In its commitment to drive responsible innovation, Penn Engineering convenes an open dialogue in D.C. on the government-funded research and solutions for a safer AI-enabled world
By Holly Wojcik
Rapid advancements across industries from healthcare, technology, finance and beyond present novel opportunities as well as challenges. As part of the University of Pennsylvania’s School of Engineering and Applied Science’s (Penn Engineering) commitment to develop leading-edge solutions that provide a better future for all, the School is bringing together today renowned leaders in engineering, academia, industry and policy for a dialogue on responsibly shaping the future of innovation at the Penn Washington Center in Washington, D.C.
Within its new Responsible Innovation initiative, researchers at Penn Engineering discovered that certain features of AI-governed robots carry security vulnerabilities and weaknesses that were previously unidentified and unknown. Funded by the National Science Foundation and the Army Research Laboratory, the research aims to address the emerging vulnerability for ensuring the safe deployment of large language models (LLMs) in robotics.
“Our work shows that, at this moment, large language models are just not safe enough when integrated with the physical world,” says George Pappas, UPS Foundation Professor of Transportation in Electrical and Systems Engineering (ESE), in Computer and Information Science (CIS), and in Mechanical Engineering and Applied Mechanics (MEAM).
In the new paper, Pappas, who also serves as the Associate Dean for Research at Penn Engineering, and his coauthors caution that a wide variety of AI-controlled robots can be manipulated or hacked.

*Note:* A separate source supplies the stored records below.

-- ==== Sys2Proof/Tests/Slice0.lean ====
section
/-! SUPPORT. Tests: ill-formed commands that the check refuses, words of the spec and what they decode to, one step of a few commands on small states, and for every statement with hypotheses a state and operands that meet them (`witness_<name of the statement>`), one for each clause. -/

namespace Sys2Proof.Tests

open Sys2Proof Sys2Proof.Machine

set_option maxRecDepth 20000

/-! ### Small states -/

/-- Tile `k`, of tenant 0, runs in domain 1. -/
def runIn (s : State) (k : Nat) (x : Tile) : State :=
  { s with
    wafer.tiles := kvPut {} k { x with cho := some 1, dom := some 1 } s.wafer.tiles
    con.doms := kvPut {} 1 { state := 2, cho := 1, members := [k] } s.con.doms }

/-- A CIM tile, a vector tile and a scalar pair, each alone in its domain. -/
def sCim : State := runIn State.reset 0 {}
def sVec : State := runIn State.reset 4 {}
def sScl : State := runIn State.reset 15 {}

def wCim : At := { tile := 0, fault := false }
def wVec : At := { tile := 4, fault := false }
def wScl : At := { tile := 15, fault := false }

/-- The state a step or a command answers. -/
def after (o : Host.Outcome State Fault Refusal) : State :=
  match o with
  | .next t => t
  | _ => State.reset

/-- Pointer register `n` of a sequencer names an offset. -/
def setPtr (q : Seq) (n : Fin 16) (a st : BitVec 22) : Seq := { q with ptrs := q.ptrs.set n { addr := a, stride := st } }

/-- General register `n` of a sequencer holds a value. -/
def setGp (q : Seq) (n : Fin 32) (v : Word) : Seq := { q with gp := q.gp.set n v }

/-- The state with values in registers. -/
def withRegs (s : State) (l : List (Nat × Nat)) : State := l.foldl (fun s e => s.setReg e.1 (BitVec.ofNat 64 e.2)) s

/-- Stack region 0: the first `n` pages of stack 0, of a kind and a tenant. -/
def region0 (n kind tenant : Nat) : Nat × Nat := (aMemRegion 0, pack [(26, n), (52, kind), (56, tenant)])

/-- `Allowed` for a tile of tenant 0. -/
theorem allowed_system {s : State} {k a len : Nat}
    (h : (decide (0x10000 ≤ a) && decide (a + len ≤ kindScratch (tileKind k)) && (s.tile k).tenant == 0 &&
      !(s.dom (s.domOf k)).loupe) = true) : Allowed s k a len := by
  simp only [Bool.and_eq_true, decide_eq_true_eq, beq_iff_eq, Bool.not_eq_true'] at h
  exact ⟨h.1.1.1, h.1.1.2, Or.inl h.1.2, h.2⟩

/-- `Readable` for a tile of tenant 0 where no byte of the wafer has bad parity. -/
theorem readable_system {s : State} {k a len : Nat}
    (h : (decide (0x10000 ≤ a) && decide (a + len ≤ kindScratch (tileKind k)) && (s.tile k).tenant == 0 &&
      !(s.dom (s.domOf k)).loupe && (s.scrBad k a len).isEmpty) = true) : Readable s k a len := by
  rw [Bool.and_eq_true] at h
  exact ⟨allowed_system h.1, by simpa using h.2⟩

/-- `Ready` from its parts. -/
theorem ready_of {s : State} {w : At} {ks : List Nat}
    (h : (s.runs w.tile.toNat && ks.contains (tileKind w.tile.toNat) && !w.fault) = true) : Ready s w ks := by
  simp only [Bool.and_eq_true, Bool.not_eq_true', List.contains_iff_mem] at h
  exact ⟨h.1.1, h.1.2, h.2⟩

/-! ### The scalar pair -/

/-- Two general registers of the scalar pair hold 7 and 2^64 − 1. -/
def sGp : State := runIn State.reset 15 { seq := setGp (setGp {} 2 7) 3 (BitVec.ofNat 64 (2 ^ 64 - 1)) }
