-- ==== Sys2Proof/Config.lean ====
section
/-! DEFINITION. What an implementation fixes and what the spec leaves open: the structural parameters of
00_scope.md R7, the OPEN functions of the numerics record (40_numerics.md R120), and the free values of
93_implementation_defined.md part 2. Every `opaque` here has no body: no proof can learn which value it is, and a
statement about it holds whatever it is. Where the spec bounds an open value, the bound is in its TYPE. -/
namespace Sys2Proof

/-- The structural parameters of an implementation (00_scope.md R7): `1 ≤ MAXLEN ≤ 2^24`, `1 ≤ MAXTAPS ≤ 4096`.
Each is stored less one, so that every value of the type is a legal parameter.
DESIGN CHOICE (log 8): the state carries them, and no step changes them. -/
structure Params where
  maxLenLess1 : Fin 16777216
  maxTapsLess1 : Fin 4096
deriving DecidableEq, Repr

/-- `MAXLEN`, the capacity of a sample buffer in elements (00_scope.md R7). -/
def Params.maxLen (p : Params) : Nat := p.maxLenLess1.val + 1

/-- `MAXTAPS`, the capacity of a tap bank in taps (00_scope.md R7). -/
def Params.maxTaps (p : Params) : Nat := p.maxTapsLess1.val + 1

/-- The defaults of 00_scope.md R7: `MAXLEN = 65536`, `MAXTAPS = 256`. -/
def Params.default : Params := ⟨65535, 255⟩

/-- The cosine half of `TRIG` off the quarter turns (40_numerics.md R135, R136): a sign and a binary32 magnitude
pattern at most that of 1.0, which is property T3. It is a function of `(r, m)`: property T1. Safe (log 9). -/
opaque Config.trigCos : Nat → Nat → Bool × Fin 0x3F800001

/-- The sine half of `TRIG` off the quarter turns; as `Config.trigCos`. Safe (log 9). -/
opaque Config.trigSin : Nat → Nat → Bool × Fin 0x3F800001

/-- `ATAN2` off the axes (40_numerics.md R138, R139), on the operand patterns `y`, `x`: a sign and a binary32
magnitude pattern at most that of `PI32`, which is property A2. It is a function: property A1. Safe (log 10). -/
opaque Config.atan2 : Word → Word → Bool × Fin 0x40490FDC

/-- `NANCHOICE` for binary32 (40_numerics.md R128): sign and fraction less one of the NaN written as part number
`k` of the result drawn with counter `d`. Every binary32 NaN is a value of the type. Safe (log 6). -/
opaque Config.freeNaN32 : (d k : Nat) → Bool × Fin 0x7FFFFF

/-- `NANCHOICE` for binary64 (40_numerics.md R128); as `Config.freeNaN32`. Safe (log 6). -/
opaque Config.freeNaN64 : (d k : Nat) → Bool × Fin 0xFFFFFFFFFFFFF

/-- What the host read drawn with counter `d` returns for the unspecified byte at host address `a`
(10_state.md R41; 93_implementation_defined.md U2 to U6). Safe (log 4). -/
opaque Config.freeByte : (d a : Nat) → Byte

/-- The word the host read drawn with counter `d` returns from tap or sample memory while `BUSY = 1`
(20_memory.md R74; 93_implementation_defined.md U7). Safe (log 12). -/
opaque Config.freeWord : (d : Nat) → Word

end Sys2Proof
end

RoboPAIR, the algorithm the researchers developed, needed just days to achieve 100% “jailbreak” rate, bypassing safety guardrails in the AI governing three different robotic systems: the Unitree Go2, a quadruped robot used in a variety of applications; the Clearpath Robotics Jackal, a wheeled vehicle often used for academic research; and the Dolphin LLM, a self-driving simulator designed by NVIDIA. In the case of the former two, the AI governor is OpenAI’s ChatGPT, which proved vulnerable to jailbreaking attacks, with serious potential consequences. For example, by bypassing safety guardrails, the self-driving system could be manipulated to speed through crosswalks.
Prior to publicly releasing the study, Penn Engineering informed the companies about their system vulnerabilities and is working with them to use the research as a framework to advance the testing and validation of these manufacturers’ AI safety protocols. Short of removing LLMs from these systems, there is little that companies can do to fix these vulnerabilities. “We cannot even solve these jailbreaking attacks in chatbots,” points out Hamed Hassani, Associate Professor in ESE and in CIS within Penn Engineering and in Statistics and Data Science at Wharton and one of the paper’s senior authors.
“What is important to underscore here is that systems become safer when you find their weaknesses. This is true for cybersecurity. This is also true for AI safety,” says Alexander Robey, a recent Penn Engineering Ph.D. graduate in ESE, current postdoctoral scholar at Carnegie Mellon University and the paper’s first author. “In fact, AI red teaming, a safety practice that entails testing AI systems for potential threats and vulnerabilities, is essential for safeguarding generative AI systems — because once you identify the weaknesses, then you can test and even train these systems to avoid them.”
“The findings of this paper make abundantly clear that having a safety-first approach is critical to unlocking responsible innovation,” says Vijay Kumar, Nemirovsky Family Dean of Penn Engineering and another coauthor. “We must address intrinsic vulnerabilities before deploying AI-enabled robots in the real world. Indeed our research is developing a framework for verification and validation that ensures only actions that conform to social norms can — and should — be taken by robotic systems.”
Additional co-authors of the paper include Hamed Hassani, Associate Professor in ESE and in CIS within Penn Engineering and in Statistics and Data Science within Wharton; and Zachary Ravichandran, a doctoral student in the General Robotics, Automation, Sensing and Perception (GRASP) Laboratory.
This study was conducted at the University of Pennsylvania School of Engineering and Applied Science and supported by the U.S. National Science Foundation (NSF) Institute for CORE Emerging Methods in Data Science (NSF-CCF-2217058), the AI Institute for Learning-Enabled Optimization at Scale (NSF-CCF-2112665), Distributed and Collaborative Intelligent Systems and Technology (DCIST) Collaborative Research Alliance (ARL DCIST CRA W911NF-17-2-0181), the ASSET Center for AI-Enabled Systems, and the NSF Graduate Research Fellowship Program.